• Data listing:
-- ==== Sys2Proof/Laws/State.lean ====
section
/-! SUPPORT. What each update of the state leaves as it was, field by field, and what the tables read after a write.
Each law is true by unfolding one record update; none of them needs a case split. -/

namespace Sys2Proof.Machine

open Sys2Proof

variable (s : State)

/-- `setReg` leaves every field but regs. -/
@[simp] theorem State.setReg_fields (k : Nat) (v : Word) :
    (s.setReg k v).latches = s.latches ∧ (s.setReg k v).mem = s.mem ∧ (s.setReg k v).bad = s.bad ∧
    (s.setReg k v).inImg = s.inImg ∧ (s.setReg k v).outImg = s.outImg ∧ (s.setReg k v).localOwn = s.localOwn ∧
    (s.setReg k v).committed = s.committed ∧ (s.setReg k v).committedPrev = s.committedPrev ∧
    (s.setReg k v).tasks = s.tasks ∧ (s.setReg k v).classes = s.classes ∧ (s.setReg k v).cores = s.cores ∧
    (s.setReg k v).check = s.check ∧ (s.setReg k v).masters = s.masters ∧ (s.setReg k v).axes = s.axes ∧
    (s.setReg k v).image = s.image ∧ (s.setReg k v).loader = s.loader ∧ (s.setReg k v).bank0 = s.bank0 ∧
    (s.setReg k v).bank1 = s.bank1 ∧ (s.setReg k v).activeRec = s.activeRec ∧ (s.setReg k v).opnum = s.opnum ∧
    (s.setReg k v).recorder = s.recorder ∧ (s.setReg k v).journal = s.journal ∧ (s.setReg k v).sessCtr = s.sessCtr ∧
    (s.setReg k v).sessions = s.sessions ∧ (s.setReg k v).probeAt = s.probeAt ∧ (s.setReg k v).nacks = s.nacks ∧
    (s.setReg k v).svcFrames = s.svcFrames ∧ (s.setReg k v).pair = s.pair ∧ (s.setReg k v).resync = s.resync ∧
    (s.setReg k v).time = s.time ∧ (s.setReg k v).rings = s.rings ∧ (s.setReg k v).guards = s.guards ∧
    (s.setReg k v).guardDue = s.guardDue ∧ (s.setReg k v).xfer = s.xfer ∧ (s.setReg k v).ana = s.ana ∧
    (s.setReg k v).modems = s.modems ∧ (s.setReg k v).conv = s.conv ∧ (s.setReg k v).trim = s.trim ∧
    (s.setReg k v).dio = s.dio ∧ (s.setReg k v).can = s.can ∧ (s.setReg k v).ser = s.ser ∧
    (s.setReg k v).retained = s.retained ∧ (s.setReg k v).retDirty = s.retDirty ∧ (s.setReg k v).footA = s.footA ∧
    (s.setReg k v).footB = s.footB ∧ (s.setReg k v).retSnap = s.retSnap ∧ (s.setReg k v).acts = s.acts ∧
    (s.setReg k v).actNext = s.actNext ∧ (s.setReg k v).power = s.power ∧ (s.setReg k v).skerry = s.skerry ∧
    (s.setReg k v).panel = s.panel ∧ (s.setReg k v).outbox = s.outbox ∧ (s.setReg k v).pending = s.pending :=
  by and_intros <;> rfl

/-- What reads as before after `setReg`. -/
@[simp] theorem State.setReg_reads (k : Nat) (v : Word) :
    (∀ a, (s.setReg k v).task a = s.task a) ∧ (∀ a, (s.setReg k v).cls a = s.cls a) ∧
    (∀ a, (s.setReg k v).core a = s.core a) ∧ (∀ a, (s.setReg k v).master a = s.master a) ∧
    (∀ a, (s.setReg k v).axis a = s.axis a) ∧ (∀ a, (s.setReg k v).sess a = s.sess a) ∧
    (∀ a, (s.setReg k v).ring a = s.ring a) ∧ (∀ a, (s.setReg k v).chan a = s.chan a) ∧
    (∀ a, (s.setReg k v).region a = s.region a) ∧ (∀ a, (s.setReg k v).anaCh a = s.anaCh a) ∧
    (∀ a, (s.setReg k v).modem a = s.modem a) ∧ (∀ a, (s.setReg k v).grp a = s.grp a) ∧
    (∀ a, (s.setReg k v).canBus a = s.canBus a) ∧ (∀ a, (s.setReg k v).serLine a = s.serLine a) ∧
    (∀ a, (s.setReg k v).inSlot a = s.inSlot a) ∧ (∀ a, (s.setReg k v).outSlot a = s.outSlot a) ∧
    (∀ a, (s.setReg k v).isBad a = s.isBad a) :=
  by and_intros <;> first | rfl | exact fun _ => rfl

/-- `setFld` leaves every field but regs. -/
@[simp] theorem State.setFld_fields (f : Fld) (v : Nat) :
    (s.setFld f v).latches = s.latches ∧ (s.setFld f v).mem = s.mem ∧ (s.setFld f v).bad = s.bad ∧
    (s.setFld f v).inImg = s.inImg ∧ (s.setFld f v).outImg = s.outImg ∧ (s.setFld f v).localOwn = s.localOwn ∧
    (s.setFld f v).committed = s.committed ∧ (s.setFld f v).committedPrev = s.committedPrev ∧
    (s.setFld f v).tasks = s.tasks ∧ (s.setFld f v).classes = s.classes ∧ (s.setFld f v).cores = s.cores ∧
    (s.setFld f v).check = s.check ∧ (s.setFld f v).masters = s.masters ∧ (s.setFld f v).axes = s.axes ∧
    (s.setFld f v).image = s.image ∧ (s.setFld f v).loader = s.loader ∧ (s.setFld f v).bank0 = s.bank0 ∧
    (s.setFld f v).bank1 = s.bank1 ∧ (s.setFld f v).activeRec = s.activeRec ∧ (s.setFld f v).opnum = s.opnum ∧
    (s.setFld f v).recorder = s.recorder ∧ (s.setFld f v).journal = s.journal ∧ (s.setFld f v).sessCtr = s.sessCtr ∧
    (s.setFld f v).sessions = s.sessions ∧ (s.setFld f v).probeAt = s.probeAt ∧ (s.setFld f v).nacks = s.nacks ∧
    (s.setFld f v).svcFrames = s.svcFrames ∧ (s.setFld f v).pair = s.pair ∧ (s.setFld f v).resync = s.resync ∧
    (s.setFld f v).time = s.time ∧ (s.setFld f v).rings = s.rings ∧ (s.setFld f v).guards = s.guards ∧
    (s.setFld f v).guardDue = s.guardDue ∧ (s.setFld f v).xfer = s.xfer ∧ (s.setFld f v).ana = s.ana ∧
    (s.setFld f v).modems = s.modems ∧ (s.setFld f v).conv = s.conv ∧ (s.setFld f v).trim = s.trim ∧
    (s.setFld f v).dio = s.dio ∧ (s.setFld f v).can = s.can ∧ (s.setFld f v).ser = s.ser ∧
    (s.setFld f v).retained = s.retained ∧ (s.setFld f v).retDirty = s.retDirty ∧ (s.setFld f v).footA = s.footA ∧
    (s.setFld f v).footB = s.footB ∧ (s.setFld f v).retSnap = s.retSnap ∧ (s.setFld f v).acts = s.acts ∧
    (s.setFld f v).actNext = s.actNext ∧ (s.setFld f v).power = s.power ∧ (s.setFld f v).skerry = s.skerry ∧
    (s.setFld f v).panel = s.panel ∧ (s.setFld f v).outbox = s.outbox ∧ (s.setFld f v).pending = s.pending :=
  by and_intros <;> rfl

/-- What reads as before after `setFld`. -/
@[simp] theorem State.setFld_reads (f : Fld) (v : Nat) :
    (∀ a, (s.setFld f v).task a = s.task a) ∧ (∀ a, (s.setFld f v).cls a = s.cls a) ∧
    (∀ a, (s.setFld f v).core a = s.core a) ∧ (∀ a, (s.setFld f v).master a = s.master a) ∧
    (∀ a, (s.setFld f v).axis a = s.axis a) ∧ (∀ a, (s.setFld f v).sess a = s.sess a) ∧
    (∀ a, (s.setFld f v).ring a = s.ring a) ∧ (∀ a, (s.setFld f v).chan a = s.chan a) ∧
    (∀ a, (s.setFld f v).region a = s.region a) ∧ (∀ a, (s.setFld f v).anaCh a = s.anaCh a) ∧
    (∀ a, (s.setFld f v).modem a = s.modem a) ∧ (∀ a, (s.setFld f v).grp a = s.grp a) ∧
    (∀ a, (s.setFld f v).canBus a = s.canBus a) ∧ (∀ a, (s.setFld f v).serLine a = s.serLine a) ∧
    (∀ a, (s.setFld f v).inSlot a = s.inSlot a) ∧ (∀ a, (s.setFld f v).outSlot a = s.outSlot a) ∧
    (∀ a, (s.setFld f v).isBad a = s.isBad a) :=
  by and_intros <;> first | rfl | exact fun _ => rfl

* * *

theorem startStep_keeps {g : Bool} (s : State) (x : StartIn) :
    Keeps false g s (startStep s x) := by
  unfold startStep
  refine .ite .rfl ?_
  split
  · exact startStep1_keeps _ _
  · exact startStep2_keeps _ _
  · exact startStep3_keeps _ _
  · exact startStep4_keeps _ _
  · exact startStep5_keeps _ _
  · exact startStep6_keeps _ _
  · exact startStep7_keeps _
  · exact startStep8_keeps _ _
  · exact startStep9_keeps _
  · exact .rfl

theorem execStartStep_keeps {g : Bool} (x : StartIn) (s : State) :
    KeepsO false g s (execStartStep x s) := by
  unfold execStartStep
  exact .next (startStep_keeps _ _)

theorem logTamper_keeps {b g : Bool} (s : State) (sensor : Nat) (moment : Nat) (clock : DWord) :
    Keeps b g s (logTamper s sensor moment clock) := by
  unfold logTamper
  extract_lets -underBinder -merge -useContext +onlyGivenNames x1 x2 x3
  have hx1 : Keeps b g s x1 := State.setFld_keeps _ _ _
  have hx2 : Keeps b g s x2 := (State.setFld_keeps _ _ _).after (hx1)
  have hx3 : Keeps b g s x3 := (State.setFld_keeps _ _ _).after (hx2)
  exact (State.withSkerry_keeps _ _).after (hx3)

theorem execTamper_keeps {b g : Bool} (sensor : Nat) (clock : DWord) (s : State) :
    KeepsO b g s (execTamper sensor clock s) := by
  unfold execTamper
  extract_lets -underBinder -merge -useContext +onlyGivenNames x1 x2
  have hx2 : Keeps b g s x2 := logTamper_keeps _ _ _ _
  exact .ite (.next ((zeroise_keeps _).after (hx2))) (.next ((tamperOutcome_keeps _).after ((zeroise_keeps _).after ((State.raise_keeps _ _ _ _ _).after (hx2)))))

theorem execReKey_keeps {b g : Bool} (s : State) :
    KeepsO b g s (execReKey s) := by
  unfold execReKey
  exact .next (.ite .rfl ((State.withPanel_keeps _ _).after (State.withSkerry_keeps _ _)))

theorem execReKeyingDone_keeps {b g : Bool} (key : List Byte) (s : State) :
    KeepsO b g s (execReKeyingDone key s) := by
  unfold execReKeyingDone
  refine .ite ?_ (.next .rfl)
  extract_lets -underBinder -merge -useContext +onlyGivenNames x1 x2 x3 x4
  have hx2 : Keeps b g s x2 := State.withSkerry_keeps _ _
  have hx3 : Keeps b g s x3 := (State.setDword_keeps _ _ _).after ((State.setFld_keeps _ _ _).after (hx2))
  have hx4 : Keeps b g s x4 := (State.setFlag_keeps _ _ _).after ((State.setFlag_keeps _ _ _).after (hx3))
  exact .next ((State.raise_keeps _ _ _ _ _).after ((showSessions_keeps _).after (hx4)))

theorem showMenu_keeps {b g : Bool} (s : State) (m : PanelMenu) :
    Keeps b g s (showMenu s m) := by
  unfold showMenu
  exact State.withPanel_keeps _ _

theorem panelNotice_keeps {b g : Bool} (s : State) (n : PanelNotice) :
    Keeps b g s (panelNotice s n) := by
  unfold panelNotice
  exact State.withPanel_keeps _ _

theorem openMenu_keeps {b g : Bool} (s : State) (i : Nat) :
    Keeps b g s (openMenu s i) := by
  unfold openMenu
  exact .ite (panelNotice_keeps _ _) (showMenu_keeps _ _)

• Work order: Give back, exactly as written, the stretch from the line with "-- ==== Sys2Proof/Laws/State.lean" through the line with "variable (s : State)", and no other lines from the records above.

• Solution to the problem:
-- ==== Sys2Proof/Laws/State.lean ====
section
/-! SUPPORT. What each update of the state leaves as it was, field by field, and what the tables read after a write.
Each law is true by unfolding one record update; none of them needs a case split. -/

namespace Sys2Proof.Machine

open Sys2Proof

variable (s : State)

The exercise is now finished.